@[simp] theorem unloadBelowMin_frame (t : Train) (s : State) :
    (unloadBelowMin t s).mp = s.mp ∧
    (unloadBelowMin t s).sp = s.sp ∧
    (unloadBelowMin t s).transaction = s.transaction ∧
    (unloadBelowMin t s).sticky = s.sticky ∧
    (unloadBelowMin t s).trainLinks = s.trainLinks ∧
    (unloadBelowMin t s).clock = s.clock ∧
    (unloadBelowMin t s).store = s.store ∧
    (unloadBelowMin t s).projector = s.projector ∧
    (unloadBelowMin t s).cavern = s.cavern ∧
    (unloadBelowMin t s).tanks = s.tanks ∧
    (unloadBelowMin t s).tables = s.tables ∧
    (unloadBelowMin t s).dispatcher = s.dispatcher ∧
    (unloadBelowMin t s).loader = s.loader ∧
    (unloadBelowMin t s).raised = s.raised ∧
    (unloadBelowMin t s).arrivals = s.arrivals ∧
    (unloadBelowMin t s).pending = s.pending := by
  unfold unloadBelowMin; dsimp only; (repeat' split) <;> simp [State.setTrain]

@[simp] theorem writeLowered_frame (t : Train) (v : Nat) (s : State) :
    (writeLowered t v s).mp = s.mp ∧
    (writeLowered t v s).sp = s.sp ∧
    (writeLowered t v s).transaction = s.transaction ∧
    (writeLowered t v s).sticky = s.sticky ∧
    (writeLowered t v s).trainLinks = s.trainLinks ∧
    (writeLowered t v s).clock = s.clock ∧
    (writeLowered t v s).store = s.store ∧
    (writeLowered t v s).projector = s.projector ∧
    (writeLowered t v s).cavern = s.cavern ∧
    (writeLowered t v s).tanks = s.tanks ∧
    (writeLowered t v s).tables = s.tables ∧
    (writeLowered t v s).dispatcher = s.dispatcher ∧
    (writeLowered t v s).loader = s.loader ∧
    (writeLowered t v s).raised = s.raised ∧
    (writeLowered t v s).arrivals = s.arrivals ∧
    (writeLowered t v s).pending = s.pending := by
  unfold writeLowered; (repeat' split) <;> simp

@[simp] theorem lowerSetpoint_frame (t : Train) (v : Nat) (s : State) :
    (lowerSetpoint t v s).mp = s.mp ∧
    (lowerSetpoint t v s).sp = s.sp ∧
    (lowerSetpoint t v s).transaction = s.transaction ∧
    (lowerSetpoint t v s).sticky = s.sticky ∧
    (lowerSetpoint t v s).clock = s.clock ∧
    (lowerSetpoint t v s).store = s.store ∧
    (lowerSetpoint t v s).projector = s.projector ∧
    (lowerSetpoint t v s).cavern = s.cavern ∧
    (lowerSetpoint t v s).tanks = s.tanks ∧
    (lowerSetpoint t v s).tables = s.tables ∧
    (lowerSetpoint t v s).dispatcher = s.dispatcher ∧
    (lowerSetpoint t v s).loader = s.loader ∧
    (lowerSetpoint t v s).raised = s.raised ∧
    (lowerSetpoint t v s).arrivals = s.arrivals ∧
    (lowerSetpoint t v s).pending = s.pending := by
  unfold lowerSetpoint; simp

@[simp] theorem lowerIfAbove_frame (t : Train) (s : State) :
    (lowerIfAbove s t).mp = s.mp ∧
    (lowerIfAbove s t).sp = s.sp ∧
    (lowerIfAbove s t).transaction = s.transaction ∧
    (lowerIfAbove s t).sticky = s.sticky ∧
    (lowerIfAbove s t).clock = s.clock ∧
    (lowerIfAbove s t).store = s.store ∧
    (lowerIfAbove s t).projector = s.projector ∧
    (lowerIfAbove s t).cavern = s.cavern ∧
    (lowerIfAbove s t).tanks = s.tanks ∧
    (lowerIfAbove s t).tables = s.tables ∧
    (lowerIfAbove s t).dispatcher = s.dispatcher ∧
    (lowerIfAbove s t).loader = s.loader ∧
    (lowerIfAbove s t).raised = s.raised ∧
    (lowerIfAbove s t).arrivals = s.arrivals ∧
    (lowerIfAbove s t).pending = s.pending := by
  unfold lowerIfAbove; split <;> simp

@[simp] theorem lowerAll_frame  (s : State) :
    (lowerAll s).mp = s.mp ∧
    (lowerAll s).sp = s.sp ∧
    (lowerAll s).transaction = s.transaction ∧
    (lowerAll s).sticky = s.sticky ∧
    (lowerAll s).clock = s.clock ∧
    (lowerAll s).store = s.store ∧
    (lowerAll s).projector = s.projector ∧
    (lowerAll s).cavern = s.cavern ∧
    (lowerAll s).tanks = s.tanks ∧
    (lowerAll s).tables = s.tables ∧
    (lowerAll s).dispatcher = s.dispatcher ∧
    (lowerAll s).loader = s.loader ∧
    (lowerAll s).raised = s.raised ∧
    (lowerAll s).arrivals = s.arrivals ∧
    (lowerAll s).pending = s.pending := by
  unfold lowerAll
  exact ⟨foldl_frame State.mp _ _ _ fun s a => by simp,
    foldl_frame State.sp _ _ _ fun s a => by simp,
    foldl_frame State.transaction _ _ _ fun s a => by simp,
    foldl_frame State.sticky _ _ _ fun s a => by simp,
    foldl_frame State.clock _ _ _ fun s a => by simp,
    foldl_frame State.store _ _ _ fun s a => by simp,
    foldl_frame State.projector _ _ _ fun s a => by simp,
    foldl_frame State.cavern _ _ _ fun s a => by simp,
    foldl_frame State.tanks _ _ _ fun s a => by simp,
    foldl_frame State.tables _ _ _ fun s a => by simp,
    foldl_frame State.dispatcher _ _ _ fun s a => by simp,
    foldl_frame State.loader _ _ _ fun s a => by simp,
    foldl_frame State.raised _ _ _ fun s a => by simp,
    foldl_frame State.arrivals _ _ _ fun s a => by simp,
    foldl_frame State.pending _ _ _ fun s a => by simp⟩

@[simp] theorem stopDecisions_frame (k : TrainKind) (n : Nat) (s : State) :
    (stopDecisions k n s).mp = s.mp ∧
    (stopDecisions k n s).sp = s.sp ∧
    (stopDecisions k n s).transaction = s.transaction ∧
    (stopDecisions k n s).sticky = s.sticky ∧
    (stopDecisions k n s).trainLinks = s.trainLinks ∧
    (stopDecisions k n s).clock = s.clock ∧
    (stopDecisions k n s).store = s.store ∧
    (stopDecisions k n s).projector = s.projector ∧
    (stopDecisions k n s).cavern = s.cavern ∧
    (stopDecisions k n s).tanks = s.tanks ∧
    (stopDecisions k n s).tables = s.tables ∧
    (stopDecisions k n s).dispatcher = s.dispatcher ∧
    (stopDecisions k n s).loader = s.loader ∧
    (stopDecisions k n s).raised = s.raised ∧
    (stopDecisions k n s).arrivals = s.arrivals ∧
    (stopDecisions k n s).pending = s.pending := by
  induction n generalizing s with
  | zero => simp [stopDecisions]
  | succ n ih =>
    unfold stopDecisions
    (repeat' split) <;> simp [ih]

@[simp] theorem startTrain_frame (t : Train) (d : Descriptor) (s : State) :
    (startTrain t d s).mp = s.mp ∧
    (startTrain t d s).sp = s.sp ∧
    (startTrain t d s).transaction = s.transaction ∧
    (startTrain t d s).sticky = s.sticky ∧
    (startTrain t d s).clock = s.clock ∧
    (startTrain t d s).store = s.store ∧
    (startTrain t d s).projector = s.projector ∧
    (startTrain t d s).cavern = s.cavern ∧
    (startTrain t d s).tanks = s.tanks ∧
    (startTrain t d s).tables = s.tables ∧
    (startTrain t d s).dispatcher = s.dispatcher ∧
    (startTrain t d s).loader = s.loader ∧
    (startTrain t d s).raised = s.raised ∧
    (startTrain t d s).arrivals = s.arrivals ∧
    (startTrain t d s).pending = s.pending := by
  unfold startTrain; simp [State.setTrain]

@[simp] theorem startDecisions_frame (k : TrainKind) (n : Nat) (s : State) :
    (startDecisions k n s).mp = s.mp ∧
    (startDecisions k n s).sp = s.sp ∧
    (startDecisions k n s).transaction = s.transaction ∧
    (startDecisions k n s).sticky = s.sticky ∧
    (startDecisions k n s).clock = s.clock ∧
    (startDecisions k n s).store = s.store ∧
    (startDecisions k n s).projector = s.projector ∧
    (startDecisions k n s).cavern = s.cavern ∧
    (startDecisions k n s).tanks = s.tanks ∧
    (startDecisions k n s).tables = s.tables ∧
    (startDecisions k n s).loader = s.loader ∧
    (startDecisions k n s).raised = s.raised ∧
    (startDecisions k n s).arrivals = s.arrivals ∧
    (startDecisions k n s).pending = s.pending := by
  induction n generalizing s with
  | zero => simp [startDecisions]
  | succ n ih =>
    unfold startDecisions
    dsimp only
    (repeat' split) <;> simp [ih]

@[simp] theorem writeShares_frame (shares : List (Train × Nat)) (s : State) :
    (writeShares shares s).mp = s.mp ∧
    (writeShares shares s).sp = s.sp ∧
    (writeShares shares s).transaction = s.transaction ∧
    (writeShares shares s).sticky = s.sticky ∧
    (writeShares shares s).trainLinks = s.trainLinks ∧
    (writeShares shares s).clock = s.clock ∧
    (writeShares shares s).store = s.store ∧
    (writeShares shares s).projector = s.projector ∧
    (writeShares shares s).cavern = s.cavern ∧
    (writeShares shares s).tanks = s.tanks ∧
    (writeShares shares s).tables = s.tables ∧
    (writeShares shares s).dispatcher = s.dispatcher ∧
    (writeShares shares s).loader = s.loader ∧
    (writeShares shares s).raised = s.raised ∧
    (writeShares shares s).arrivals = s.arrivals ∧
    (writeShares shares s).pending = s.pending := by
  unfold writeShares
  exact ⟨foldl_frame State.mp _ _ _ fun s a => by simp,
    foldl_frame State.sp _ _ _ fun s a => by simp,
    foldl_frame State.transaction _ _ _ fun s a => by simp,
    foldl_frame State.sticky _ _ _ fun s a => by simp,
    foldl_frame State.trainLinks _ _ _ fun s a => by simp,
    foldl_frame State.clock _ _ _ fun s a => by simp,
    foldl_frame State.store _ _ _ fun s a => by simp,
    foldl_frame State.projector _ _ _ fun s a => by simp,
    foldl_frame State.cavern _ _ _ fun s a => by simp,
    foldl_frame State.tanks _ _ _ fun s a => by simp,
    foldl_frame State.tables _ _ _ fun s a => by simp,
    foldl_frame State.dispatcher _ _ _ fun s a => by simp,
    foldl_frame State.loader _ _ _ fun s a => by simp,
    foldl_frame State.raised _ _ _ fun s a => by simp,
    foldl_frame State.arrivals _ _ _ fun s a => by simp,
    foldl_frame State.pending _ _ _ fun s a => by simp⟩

==

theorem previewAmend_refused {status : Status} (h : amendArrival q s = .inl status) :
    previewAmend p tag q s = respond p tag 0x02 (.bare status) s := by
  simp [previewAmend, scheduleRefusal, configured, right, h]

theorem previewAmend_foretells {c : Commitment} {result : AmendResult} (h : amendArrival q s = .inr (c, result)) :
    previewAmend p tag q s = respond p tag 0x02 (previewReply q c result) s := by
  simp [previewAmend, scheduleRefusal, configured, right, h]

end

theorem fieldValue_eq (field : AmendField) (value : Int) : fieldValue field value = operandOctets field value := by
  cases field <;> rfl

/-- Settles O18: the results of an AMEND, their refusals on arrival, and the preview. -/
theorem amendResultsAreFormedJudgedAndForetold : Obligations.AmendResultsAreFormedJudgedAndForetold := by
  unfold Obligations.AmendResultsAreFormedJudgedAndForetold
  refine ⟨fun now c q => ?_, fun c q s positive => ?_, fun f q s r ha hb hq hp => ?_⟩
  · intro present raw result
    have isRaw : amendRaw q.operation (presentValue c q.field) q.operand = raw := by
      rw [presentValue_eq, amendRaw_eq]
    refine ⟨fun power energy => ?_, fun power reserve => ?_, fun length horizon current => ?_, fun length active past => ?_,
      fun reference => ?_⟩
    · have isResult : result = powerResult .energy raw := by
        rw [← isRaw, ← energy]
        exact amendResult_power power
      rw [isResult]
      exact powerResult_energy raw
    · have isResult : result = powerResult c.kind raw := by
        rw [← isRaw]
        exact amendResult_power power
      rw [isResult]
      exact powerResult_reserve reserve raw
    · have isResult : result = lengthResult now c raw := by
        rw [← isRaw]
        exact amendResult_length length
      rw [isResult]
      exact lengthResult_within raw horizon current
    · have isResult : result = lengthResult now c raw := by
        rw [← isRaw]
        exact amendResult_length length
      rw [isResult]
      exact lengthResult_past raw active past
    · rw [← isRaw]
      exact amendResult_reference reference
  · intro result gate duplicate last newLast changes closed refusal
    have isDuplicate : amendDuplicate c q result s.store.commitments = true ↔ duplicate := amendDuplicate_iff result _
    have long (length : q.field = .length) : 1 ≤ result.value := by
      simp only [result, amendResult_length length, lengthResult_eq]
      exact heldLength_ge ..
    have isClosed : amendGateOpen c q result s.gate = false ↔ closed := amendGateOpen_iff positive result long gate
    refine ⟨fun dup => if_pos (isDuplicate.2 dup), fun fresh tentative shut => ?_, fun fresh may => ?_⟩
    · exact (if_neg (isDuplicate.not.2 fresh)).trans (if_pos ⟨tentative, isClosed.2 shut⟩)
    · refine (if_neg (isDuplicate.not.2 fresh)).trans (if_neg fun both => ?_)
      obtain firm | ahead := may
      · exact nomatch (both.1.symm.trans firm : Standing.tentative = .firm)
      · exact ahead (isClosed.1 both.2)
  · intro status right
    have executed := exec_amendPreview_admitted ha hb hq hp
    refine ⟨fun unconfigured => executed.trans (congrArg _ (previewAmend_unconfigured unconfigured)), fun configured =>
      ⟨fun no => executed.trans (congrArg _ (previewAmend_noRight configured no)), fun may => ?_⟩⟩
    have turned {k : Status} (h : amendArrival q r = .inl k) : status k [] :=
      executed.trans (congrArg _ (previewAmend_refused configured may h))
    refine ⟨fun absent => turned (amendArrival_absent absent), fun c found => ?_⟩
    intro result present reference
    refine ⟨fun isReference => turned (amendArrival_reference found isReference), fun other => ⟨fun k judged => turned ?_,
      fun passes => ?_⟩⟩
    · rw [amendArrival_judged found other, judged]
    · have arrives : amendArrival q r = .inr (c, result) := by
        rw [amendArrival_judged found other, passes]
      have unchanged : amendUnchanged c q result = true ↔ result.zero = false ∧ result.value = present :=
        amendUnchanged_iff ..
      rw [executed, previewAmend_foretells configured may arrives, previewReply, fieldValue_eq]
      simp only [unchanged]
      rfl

---

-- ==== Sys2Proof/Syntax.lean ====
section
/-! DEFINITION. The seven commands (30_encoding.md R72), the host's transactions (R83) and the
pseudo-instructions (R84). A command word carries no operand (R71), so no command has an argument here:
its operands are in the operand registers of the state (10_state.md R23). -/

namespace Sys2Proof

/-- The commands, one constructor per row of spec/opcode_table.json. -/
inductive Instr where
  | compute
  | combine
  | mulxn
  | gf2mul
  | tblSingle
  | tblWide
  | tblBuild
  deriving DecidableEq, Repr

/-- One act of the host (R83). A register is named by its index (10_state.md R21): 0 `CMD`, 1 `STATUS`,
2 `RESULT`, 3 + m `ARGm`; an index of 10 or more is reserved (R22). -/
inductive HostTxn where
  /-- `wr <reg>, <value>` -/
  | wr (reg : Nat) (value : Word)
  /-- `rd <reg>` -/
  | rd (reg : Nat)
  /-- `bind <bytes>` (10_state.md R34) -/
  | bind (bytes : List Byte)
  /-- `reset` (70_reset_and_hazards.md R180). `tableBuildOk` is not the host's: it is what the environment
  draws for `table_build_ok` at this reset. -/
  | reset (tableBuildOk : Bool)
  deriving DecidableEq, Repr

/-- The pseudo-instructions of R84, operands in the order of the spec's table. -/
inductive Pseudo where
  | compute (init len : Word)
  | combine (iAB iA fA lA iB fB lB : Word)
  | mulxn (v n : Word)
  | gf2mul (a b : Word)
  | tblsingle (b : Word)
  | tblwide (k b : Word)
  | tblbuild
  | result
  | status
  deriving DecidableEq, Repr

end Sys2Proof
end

Problem details =
In the entries above, find the line with "(writeLowered t v s).sp = s.sp ∧" and the line with "(lowerIfAbove s t).transaction", then set down exactly those two and every line between them, nothing else.

Task response =
    (writeLowered t v s).sp = s.sp ∧
    (writeLowered t v s).transaction = s.transaction ∧
    (writeLowered t v s).sticky = s.sticky ∧
    (writeLowered t v s).trainLinks = s.trainLinks ∧
    (writeLowered t v s).clock = s.clock ∧
    (writeLowered t v s).store = s.store ∧
    (writeLowered t v s).projector = s.projector ∧
    (writeLowered t v s).cavern = s.cavern ∧
    (writeLowered t v s).tanks = s.tanks ∧
    (writeLowered t v s).tables = s.tables ∧
    (writeLowered t v s).dispatcher = s.dispatcher ∧
    (writeLowered t v s).loader = s.loader ∧
    (writeLowered t v s).raised = s.raised ∧
    (writeLowered t v s).arrivals = s.arrivals ∧
    (writeLowered t v s).pending = s.pending := by
  unfold writeLowered; (repeat' split) <;> simp

@[simp] theorem lowerSetpoint_frame (t : Train) (v : Nat) (s : State) :
    (lowerSetpoint t v s).mp = s.mp ∧
    (lowerSetpoint t v s).sp = s.sp ∧
    (lowerSetpoint t v s).transaction = s.transaction ∧
    (lowerSetpoint t v s).sticky = s.sticky ∧
    (lowerSetpoint t v s).clock = s.clock ∧
    (lowerSetpoint t v s).store = s.store ∧
    (lowerSetpoint t v s).projector = s.projector ∧
    (lowerSetpoint t v s).cavern = s.cavern ∧
    (lowerSetpoint t v s).tanks = s.tanks ∧
    (lowerSetpoint t v s).tables = s.tables ∧
    (lowerSetpoint t v s).dispatcher = s.dispatcher ∧
    (lowerSetpoint t v s).loader = s.loader ∧
    (lowerSetpoint t v s).raised = s.raised ∧
    (lowerSetpoint t v s).arrivals = s.arrivals ∧
    (lowerSetpoint t v s).pending = s.pending := by
  unfold lowerSetpoint; simp

@[simp] theorem lowerIfAbove_frame (t : Train) (s : State) :
    (lowerIfAbove s t).mp = s.mp ∧
    (lowerIfAbove s t).sp = s.sp ∧
    (lowerIfAbove s t).transaction = s.transaction ∧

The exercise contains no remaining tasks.